ABSTRACT

The COVID-19 pandemic has heightened Africa’s debt vulnerabilities and exposed the inadequacies of the global financial architecture to address systemic financial shocks. While the pandemic was not the underlying cause of these vulnerabilities, the asymmetric responses by advanced and developing countries threaten to widen inter-regional inequalities and accelerate economic migration. On the one hand, the unlimited reserve currencies held by advanced countries strengthened their fiscal response to the crisis. In contrast, the response measures of African and other developing countries were confined to their limited fiscal buffers and international support measures notably the Debt Service Suspension Initiative, the Common Framework, funding from multilateral Development Banks and the new general allocation of Special Drawing Rights (SDRs) by the International Monetary Fund (IMF). Notwithstanding the pervasive impact of the pandemic, these measures have focused on a limited set of countries and, in the case of SDRs, have disproportionately benefitted advanced countries. This chapter examines the drivers of Africa’s debt vulnerabilities, examines the effectiveness of global response measures and calls for stronger public and private blended financing approaches to address the development financing needs of Africa.

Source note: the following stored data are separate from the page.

-- ==== Sys2Proof/Machine/Views.lean ====
section
/-!
DEFINITION. What the computed fields of the unit pages read as: fields that no register holds (`view` rows of the tables), the
layer register sets (R198, R246, R284) and the scoreboard dump (R217).
-/

namespace Sys2Proof.Machine

/-- A condition as a field bit. -/
def flagBit (b : Bool) : Nat := if b then 1 else 0

/-- The bits `f 0` to `f (n - 1)` as one number. -/
def maskOf (n : Nat) (f : Nat → Bool) : Nat := ((List.range n).map fun i => if f i then 2 ^ i else 0).sum

/-- CTXS_STATE (R120, R426). -/
def CtxState.code : CtxState → Nat
  | .free => 0 | .binding => 1 | .running => 2 | .halted => 3

/-- CH_STATE (R350). -/
def ChState.code : ChState → Nat
  | .training => 0 | .normal => 1 | .frozen => 2 | .failed => 3

/-- KIND of a scoreboard entry (R217). -/
def SbKind.code : SbKind → Nat
  | .read => 1 | .write => 2 | .claimRead => 3 | .claimWrite => 4

/-- STATUS.RESETTING (R36): on a partition header only, the partition is in RESETTING, or loses its power in P3. -/
def resettingView (s : State) (u : UnitId) : Bool :=
  match u with
  | .part n => partState s n = 2 || (pstate s = 3 && partState s n != 4)
  | _ => false

/-- Header fields (R34, R36). -/
def headerView (s : State) (u : UnitId) (f : Fld) : Nat :=
  match f with
  | .hdrCtrlSync => flagBit (opRuns s u.page .sync)
  | .hdrCtrlFence => flagBit (opRuns s u.page .fence)
  | .hdrCtrlUnfence => flagBit (opRuns s u.page .unfence)
  | .hdrCtrlReset => flagBit (opRuns s u.page .reset)
  | .hdrOutOfService => flagBit (u.partition.any fun n => decide (partState s n = 4))
  | .hdrErrPending => rd s u.page .hdrErrValid
  | .hdrCfgStaged => rd s u.page .hdrStaged
  | .hdrResetting => flagBit (resettingView s u)
  | _ => 0

/-- The started descriptors of queue `q` of core `g` that have not completed. -/
def queueLive (s : State) (g q : Nat) : List Work := (List.range 4).flatMap fun c => ((ctxAt s (ctxId g c)).q q).live

/-- ENG_STATE of one queue (R122, R198): RUNNING while its active set is taken, DRAINING while only a tail is in flight, SPINNING
while contexts are placed and none is ready. -/
def queueState (s : State) (g q : Nat) : Nat :=
  if !(queueLive s g q).isEmpty then (if (engineAt s (8 * g + q)).busy then 1 else 3)
  else if (List.range 4).any fun c => (ctxAt s (ctxId g c)).st != .free then 2 else 0

/-- State of a tensor movement queue (R244, R246): RETRYING while a request waits to be reissued. -/
def tmvState (s : State) (g q : Nat) : Nat := if ((queueLive s g q).any fun w => w.retry) || s.ports.any fun e => e.2.out.any fun r => r.retry && r.core = g && r.q = q then 4
  else queueState s g q

/-- State of the bank-command engine (R284): ADMIT_WAIT while a descriptor waits for its reservation. -/
def bkcState (s : State) (g : Nat) : Nat :=
  if s.flights.any fun f => f.core = g && !f.granted then 4 else queueState s g qBk

/-- The active layer register set. -/
def QEngine.activeSet (e : QEngine) : LSet := if e.active = 0 then e.set0 else e.set1

/-- Matrix and vector engine pages (R198). -/
def engView (s : State) (g q : Nat) (f : Fld) : Nat :=
  match f with
  | .engEngState => queueState s g q
  | .engActiveCtx => (engineAt s (8 * g + q)).activeSet.ctx
  | .engLsetActive => (engineAt s (8 * g + q)).active
  | _ => 0

/-- Tensor movement page (R246). -/
def tmvView (s : State) (g : Nat) (f : Fld) : Nat :=
  match f with
  | .tmvStateLd => tmvState s g qLd
  | .tmvStateSt => tmvState s g qSt
  | .tmvStateGt => tmvState s g qGt
  | .tmvLsetActive => maskOf 3 fun i => (engineAt s (8 * g + qLd + i)).active = 1
  | _ => 0

/-- Bank-command page (R284). -/
def bkcView (s : State) (g : Nat) (f : Fld) : Nat :=
  match f with
  | .bkcEngState => bkcState s g
  | .bkcLsetActive => (engineAt s (8 * g + qBk)).active
  | _ => 0

/-- Scratchpad page (R216). -/
def spdView (s : State) (g : Nat) (f : Fld) (i : Nat) : Nat :=
  match f with
  | .spdSbUsed => (spadAt s g).sb.length
  | .spdSbClaims => (((spadAt s g).sb.filter fun e => e.kind.isClaim).map SbEntry.q).eraseDups.length
  | .spdSpBase => (ctxAt s (ctxId g i)).spBase / 2048
  | .spdSpNeed => (ctxAt s (ctxId g i)).spNeed
  | _ => 0

/-- Epoch page (R53, R71). -/
def epoView (s : State) (f : Fld) : Nat :=
  match f with
  | .epoEpochFloor => epochFloor s
  | .epoFloorKind => (floorHolder s).1
  | .epoFloorId => (floorHolder s).2.1
  | _ => 0

/-- Bank-unit page of stack `d` (R283). -/
def bkuView (s : State) (d : Nat) (f : Fld) : Nat :=
  let p := (buOf d).page
  match f with
  | .bkuHmState => maskOf 32 fun c => (chanAt s (ckOf d c)).hm = .on || (chanAt s (ckOf d c)).hm = .exiting
  | .bkuOpbufUsed => opbufUsed s d
  | .bkuBuView => statusWord s (ckOf d (rd s p .bkuBuSelChan) * 32 + rd s p .bkuBuSelBank)
  | _ => 0

/-- Memory controller pages of stack `d` (R354-R357). -/
def mcsView (s : State) (d : Nat) (f : Fld) (i : Nat) : Nat :=
  let p := (mcOf d).page
  let ch := chanAt s (ckOf d i)
  match f with
  | .mcsFrozen => maskOf 32 fun c => (chanAt s (ckOf d c)).st = .frozen
  | .mcsFailed => maskOf 32 fun c => (chanAt s (ckOf d c)).st = .failed
  | .mcsQosSum => qosSum s p
  | .mcsQosCap => qosCap s p
  | .mcsChState => ch.st.code
  | .mcsRecal => flagBit ch.recal
  | .mcsChRc => ofSigned 5 ch.rc
  | .mcsRdQ => ch.rdq.length
  | .mcsWrQ => wrEntries ch.wrq
  | .mcsFreezes1s => ch.freezes1s
  | _ => 0

/-- Fault page (R447, R457, R378). -/
def fltView (s : State) (f : Fld) (i : Nat) : Nat :=
  let id := rd s pgFlt .fltJrnSel
  let x := ctxAt s id
  let r := (runAt s x.run).getD {}
  let held (v : Nat) : Nat := if x.journal = 0 then 0 else v
  match f with
  | .fltJrnState => x.journal
  | .fltJrnSnap => held x.snap
  | .fltJrnSess => held r.sess
  | .fltJrnTag => held r.tag
  | .fltRepairPending =>
    match (unitAt i).bind stackOfMc with
    | some d => ((List.range 32).map fun c => (chanAt s (ckOf d c)).repairs.length).sum
    | none => 0
  | _ => 0

/-- Port page (R409, R415). -/
def evlView (s : State) (p : Nat) (f : Fld) (i : Nat) : Nat :=
  let a := rd s (portPage p) .evlMbrSel
  match f with
  | .evlMbrState => (memberAt s a).st
  | .evlReachHere => flagBit (reachOf s p a)
  | .evlMbrId => (memberAt s a).id
  | .evlOutstanding => (portAt s p).out.length
  | .evlReach => maskOf 32 fun b => reachOf s p (32 * i + b)
  | _ => 0

/-- Session and link page (R426). -/
def hifView (s : State) (f : Fld) : Nat :=
  match unitAt (rd s pgHif .hifCtxsCore) with
  | some (.core n m j) =>
    let x := ctxAt s (ctxId (coreNo n m j) (rd s pgHif .hifCtxsCtx))
    match f with
    | .hifCtxsState => x.st.code
    | .hifCtxsSess => ((runAt s x.run).map Run.sess).getD 0
    | _ => 0
  | _ => 0

/-- Security page (R485). -/
def secView (s : State) (f : Fld) : Nat :=
  match f with
  | .secKeyValid => maskOf 16 fun k => (keyAt s k).isSome
  | .secPskValid => maskOf 3 fun k => (pskAt s k).isSome
  | .secSpdmSessions => ((List.range 4).filter fun k => (spdmOpen s k).isSome).length
  | _ => 0

/-- SENS_STATE (R507): 0 ABSENT, 1 OK, 2 BROKEN. -/
def sensCode (s : State) (i : Nat) : Nat := if !sensPresent s.variant i then 0 else if (sensAt s i).broken then 2 else 1

/-- The part is below its lower limit (R500). -/
def partLow (s : State) (p : Nat) : Bool :=
  let limit : Option Int := if 5 ≤ p && p < 25 then some 0 else if 33 ≤ p && p < 37 then some 40 else none
  match limit, partOk s p with
  | some t, some (_, cold) => decide (cold < t)
  | _, _ => false

/-- PART_STATE (R507): a part that is in several conditions shows BLIND before LIMIT, LOW and THROTTLE (log entry 40). -/
def partCode (s : State) (p : Nat) : Nat :=
  let c := SMap.get (fun _ => 0) s.partCond p
  if bit c 2 = 1 then 3 else if bit c 1 = 1 then 2 else if partLow s p then 4 else bit c 0

/-- Thermal page (R498, R499, R507). -/
def thmView (s : State) (f : Fld) (i : Nat) : Nat :=
  let k := rd s pgThm .thmSensSel
  let p := rd s pgThm .thmPartSel
  match f with
  | .thmTemp => ofSigned 12 (sensRead s k)
  | .thmSensState => sensCode s k
  | .thmRaw => ofSigned 12 (sensAt s k).raw
  | .thmNbr => if sensPresent s.variant k then sensNbr s.variant k i else 0x1FF
  | .thmPartMax => ofSigned 12 (partHot s p)
  | .thmPartState => partCode s p
  | .thmPartBroken => partBroken s p
  | .thmTemps => ofSigned 12 (sensRead s i) + sensCode s i * 2 ^ 12
  | _ => 0

/-- Optical engine and bay pages (R384, R416). -/
def optView (s : State) (u : UnitId) (f : Fld) : Nat :=
  match u, f with
  | .oe n e, .optFeed0Bay => (feedBays (2 * n + e)).1
  | .oe n e, .optFeed1Bay => (feedBays (2 * n + e)).2
  | .lb a, .bayFedMask => maskOf 8 fun e => (feedBays e).1 = a || (feedBays e).2 = a
  | _, _ => match f with
    | .pwrTargetStep => targetStep s
    | .pwrLimitW => stepWatts (rd s pgPwr .pwrEffStep)
    | .mgtRepairLogUsed => s.repairLog.length
    | .mgtRepairLogFull => flagBit (16384 ≤ s.repairLog.length)
    | _ => 0

/-- The value of a computed field of a unit. -/
def viewField (s : State) (u : UnitId) (f : Fld) (i : Nat) : Nat :=
  if headerFlds.contains f then headerView s u f
  else match u with
  | .mx n m j => engView s (coreNo n m j) qMx f
  | .vx n m j => engView s (coreNo n m j) qVx f
  | .tm n m j => tmvView s (coreNo n m j) f
  | .bc n m j => bkcView s (coreNo n m j) f
  | .sp n m j => spdView s (coreNo n m j) f i
  | .epo => epoView s f
  | .psy n => if f = .seraiHeldNow then (seraiAt s n).held.length else 0
  | .dsy => if f = .seraiHeldNow then (seraiAt s 4).held.length else 0
  | .bu n k => bkuView s (3 * n + k) f
  | .mc n k => mcsView s (3 * n + k) f i
  | .dr n => if f = .drvFreePages then freePages s n else 0
  | .flt => fltView s f i
  | .pt n e q => evlView s (8 * n + 4 * e + q) f i
  | .hif => hifView s f
  | .sec => secView s f
  | .thm => thmView s f i
  | _ => optView s u f

/-- The word at byte `o` of a layer register set with an image of `n` bytes (R198, R246, R284). -/
def lsetWord (n : Nat) (x : LSet) (o : Nat) : Nat := if o < n then fieldAt x.img o 31 0 else if o = n then x.ctx else 0

/-- The word at byte `o` of the two layer register sets of a queue, 256 bytes each. -/
def lsetPair (s : State) (g q n o : Nat) : Nat :=
  let e := engineAt s (8 * g + q)
  lsetWord n (if o < 256 then e.set0 else e.set1) (o % 256)

/-- The entry that place `i` of SB_DUMP shows: the one held for the reads of that place (R217). -/
def dumpEntry (x : Spad) (i : Nat) : Option SbEntry :=
  match x.dump.filter fun d => d.1 = i with
  | some d => d.2
  | none => x.sb.find? fun e => e.slot = i

/-- A read of SB_DUMP that begins an entry, or turns to another, holds the entry for the reads of its other words (R217; log entry 87). -/
def holdDump (page off : Nat) (s : State) : State :=
  match unitOfPage page with
  | some (.sp n m j, 0) =>
    let g := coreNo n m j
    let i := (off - 0x400) / 16
    let x := spadAt s g
    if off < 0x400 || 0xA00 ≤ off || (off % 16 != 0 && x.dump.any fun d => d.1 = i) then s
    else putSpad g { x with dump := some (i, x.sb.find? fun e => e.slot = i) } s
  | _ => s

/-- The word at byte `o` of SB_DUMP (R217). -/
def sbDump (s : State) (g o : Nat) : Nat :=
  match dumpEntry (spadAt s g) (o / 16) with
  | none => 0
  | some e =>
    match o % 16 / 4 with
    | 0 => e.lo
    | 1 => e.hi
    | 2 => e.kind.code + e.q * 2 ^ 4 + e.ctx * 2 ^ 8
    | _ => e.wb

/-- The words of a unit's pages that no field table lists. -/
def viewWord (s : State) (u : UnitId) (o : Nat) : Nat :=
  match u with
  | .mx n m j => if 0x400 ≤ o && o < 0x600 then lsetPair s (coreNo n m j) qMx 0x80 (o - 0x400) else 0
  | .vx n m j => if 0x400 ≤ o && o < 0x600 then lsetPair s (coreNo n m j) qVx 0x80 (o - 0x400) else 0
  | .bc n m j => if 0x400 ≤ o && o < 0x600 then lsetPair s (coreNo n m j) qBk 0x80 (o - 0x400) else 0
  | .tm n m j => if 0x400 ≤ o && o < 0xA00 then lsetPair s (coreNo n m j) (qLd + (o - 0x400) / 512) 0xC0 ((o - 0x400) % 512) else 0
  | .sp n m j => if 0x400 ≤ o && o < 0xA00 then sbDump s (coreNo n m j) (o - 0x400) else 0
  | _ => 0

/-- Everything the pages show that registers do not hold. -/
def views : Views := { fld := viewField, raw := viewWord }

end Sys2Proof.Machine
end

It argues that on current trends, bilateral and multilateral financing is inadequate to fill the continent’s financing gap. Meanwhile, for countries with access to capital markets, the cost of private financing is too high to ensure debt sustainability. Going forward, improving domestic financing and de-risking private financing through the blending of public and private resources will be important to close the continent’s financing gap and ensure more effective fiscal responses to future shocks.